A MOVE to introduce a mineral to the water supply in a town where more than a third of five-year-olds have one or more decayed, filled or missing teeth has been revealed.

Some 63 years after being invited to take part in a five-year trial to test the benefits of adding fluoride to the water supply, Darlington’s council looks set to be urged to do so by one of its committees.

When it rejected the scheme in 1955 members of Darlington Town Council said they feared they were making a mistake, but residents did not all want fluoride in their water.

Seven years later, the Ministry of Health published the study’s results, which found there had been “a substantial improvement in the teeth of young children” in the areas which agreed to the study and “no evidence of harm from fluoridation had been discovered”.

At a meeting of the council’s children and young people scrutiny committee members heard a proposal to introduce fluoride to the town’s water supply was being drawn up following a study which exposed stark differences between children’s oral health between areas where the mineral is or is not in drinking water.

Members were told children’s oral health was also closely linked to deprivation, but there were huge differences between the economically similar areas of Darlington and Hartlepool, where the latter has fluoride naturally in the water.

Councillor Anne-Marie Curry said fluoridated water was the least intrusive way of helping people look after their teeth.

She told the meeting: “There is still a feeling that there should be a choice.

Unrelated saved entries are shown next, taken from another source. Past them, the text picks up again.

/-- Rule R131: the fold: all eight words of H in one step, W and a..h cleared, idle, VALID set; no other step but INIT and reset
writes H; with the rule's corner case and worked example. -/
def Obligations.FoldStep : Prop :=
  (∀ (s : State) (a b c d e f g h : Word), s.phase = .run → s.t.toNat = 64 →
    s.work = ⟨some a, some b, some c, some d, some e, some f, some g, some h⟩ →
    ∃ u, engineStep s = .next u ∧
      u.hash[0] = s.hash[0] + a ∧ u.hash[1] = s.hash[1] + b ∧ u.hash[2] = s.hash[2] + c ∧ u.hash[3] = s.hash[3] + d ∧
      u.hash[4] = s.hash[4] + e ∧ u.hash[5] = s.hash[5] + f ∧ u.hash[6] = s.hash[6] + g ∧ u.hash[7] = s.hash[7] + h ∧
      u.work = ⟨none, none, none, none, none, none, none, none⟩ ∧ (∀ i : Fin 64, u.w[i] = none) ∧
      u.t = 0#7 ∧ u.phase = .idle ∧ u.valid = true ∧
      busy u = false ∧ roundField u = 0#7 ∧
      u.msg = s.msg ∧ u.err = s.err ∧ u.errcode = s.errcode ∧ u.rdata = s.rdata ∧ u.agenda = s.agenda) ∧
  (∀ s t : State, step s = .next t → t.hash ≠ s.hash →
    foldTurn s = true ∨ commandTurn 0 s = true ∨ resetTurn s = true) ∧
  0xFFFFFFFF#32 + 1#32 = 0#32 ∧
  foldHash IV ⟨0x506e3058#32, 0xd39a2165#32, 0x04d24d6c#32, 0xb85e2ce9#32,
      0x5ef50f24#32, 0xfb121210#32, 0x948d25b6#32, 0x961f4894#32⟩ =
    #v[0xba7816bf#32, 0x8f01cfea#32, 0x414140de#32, 0x5dae2223#32, 0xb00361a3#32, 0x96177a9c#32, 0xb410ff61#32, 0xf20015ad#32]

/-- The pure round function of a block (rule R132, an inference of the spec's own): seeded from H, and each round one
application of the round of rule R130 with K[t] and Sched(M)[t]; Compress adds the words of round 63 to H. -/
def Obligations.RoundsOfBlock : Prop :=
  ∀ (H : HashState) (M : MsgBlock),
    varsAfter H M 0 = ⟨H[0], H[1], H[2], H[3], H[4], H[5], H[6], H[7]⟩ ∧
    (∀ (t : Nat) (ht : t < 64), varsAfter H M (t + 1) = (varsAfter H M t).round K[t] (schedAt M t)) ∧
    compress H M = foldHash H (varsAfter H M 64)

/-- An accepted NEXT starts a block from the MSG registers as they stand and from H, or from IV where INIT is set in the same
write: nothing of the schedule of an earlier block reaches it (rules R101 and R129; rule R107, an inference of the spec's
own). -/
def Obligations.NextStartsBlock : Prop :=
  ∀ s t : State, step s = .next t → commandTurn 1 s = true →
    InFlight (if commandTurn 0 s then IV else s.hash) s.msg 0 t ∧ t.msg = s.msg
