-- ==== Sys2Proof/Laws/Port.lean ====
section
/-! SUPPORT. What the shared operations of the port can do, said once: `recordError` and the gate as records, and the two
shapes every transaction has. -/

namespace Sys2Proof.Machine

/-- `recordError` as one record: only ERR and ERRCODE can differ. -/
theorem recordError_eq (e : ErrorName) (s : State) :
    recordError e s = { s with err := true, errcode := if s.err then s.errcode else e.code } := by
  unfold recordError
  cases he : s.err
  · simp
  · simp [← he]

/-- The gate while the engine runs. -/
theorem gate_run (rule : State → State) {s : State} (h : s.phase = .run) : gate rule s = recordError .busyWrite s := by
  simp [gate, h]

/-- The gate while the engine is idle. -/
theorem gate_idle (rule : State → State) {s : State} (h : s.phase = .idle) : gate rule s = rule s := by
  simp [gate, h]

/-- RDATA of a read, row by row (43_host_port.md). -/
def readValue : Instr → State → Word
  | .msgRd i, s => s.msg[i]
  | .hashRd i, s => s.hash[i]
  | .statusRd, s => statusWord s
  | _, _ => 0#32

/-- The row's own rule of a write (43_host_port.md), the identity for a read. -/
def writeRule : Instr → State → State
  | .msgWr i d => setMsg i d
  | .hashWr _ _ => recordError .roWrite
  | .ctrlWr d => command d
  | .statusWr _ => recordError .roWrite
  | .rsvWrLo _ _ => recordError .rsvWrite
  | .rsvWrHi _ _ => recordError .rsvWrite
  | _ => id

/-- Every read transaction has one shape: the answer, and nothing else. -/
theorem exec_of_read {i : Instr} (h : i.isWrite = false) (s : State) : exec i s = .next (respond (readValue i s) s) := by
  cases i <;> first | rfl | cases h

/-- Every write transaction has one shape: the gate, then the row's rule. -/
theorem exec_of_write {i : Instr} (h : i.isWrite = true) (s : State) :
    exec i s = .next (gate (writeRule i) (respondNothing s)) := by
  cases i <;> first | rfl | cases h

/-- An accepted CTRL write with a reserved bit set. -/
theorem command_reserved {d : Word} (h : ctrlReserved d ≠ 0#29) (s : State) : command d s = recordError .ctrlRsv s := by
  simp [command, h]

/-- An accepted CTRL write with its reserved bits 0, as one record. -/
theorem command_eq {d : Word} (h : ctrlReserved d = 0#29) (s : State) :
    command d s =
      { s with
        err := if ctrlClrerr d then false else s.err
        errcode := if ctrlClrerr d then 0#4 else s.errcode
        hash := if ctrlInit d then IV else s.hash
        valid := if ctrlInit d then false else s.valid
        w := if ctrlNext d then loadSchedule s.msg else s.w
        work := if ctrlNext d then (seedVars (if ctrlInit d then IV else s.hash)).store else s.work
        t := if ctrlNext d then 0#7 else s.t
        phase := if ctrlNext d then .run else s.phase } := by
  unfold command
  cases ctrlClrerr d <;> cases ctrlInit d <;> cases ctrlNext d <;>
    simp [h, clearError, initHash, startBlock]

/-- No command touches MSG or the environment's fields. -/
theorem command_frame (d : Word) (s : State) :
    (command d s).msg = s.msg ∧ (command d s).rdata = s.rdata ∧ (command d s).agenda = s.agenda := by
  by_cases h : ctrlReserved d = 0#29
  · rw [command_eq h]; exact ⟨rfl, rfl, rfl⟩
  · rw [command_reserved h]; simp

end Sys2Proof.Machine
end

If they don’t want the fluoridated water we should suggest they filter it or drink bottled water.”

Last year, Dr John Furness, a consultant paediatrician based at Darlington Memorial Hospital, said despite weekly extraction clinics for youngsters in the region, councils were refusing to pay for the fluoride to water because of the cost involved.

Durham County Council has heard while 61 per cent of children were suffering decay in the Woodhouse Close area of Bishop Auckland, just six per cent were in the Chester-le-Street South division, where fluoride has been added to the water supply since the 1960s, at a cost of around £50,000 a year.

However, campaigners say there is no conclusive evidence about the benefits of adding the mineral to the water supply.

After being told about the possible move in Darlington, Professor of Health Policy at Kent University Stephen Peckham said schemes which had seen NHS staff support families were far more effective than fluoridation.

He added: “There are significant questions about its safety. It can interfere with the body and there are toxicological questions.”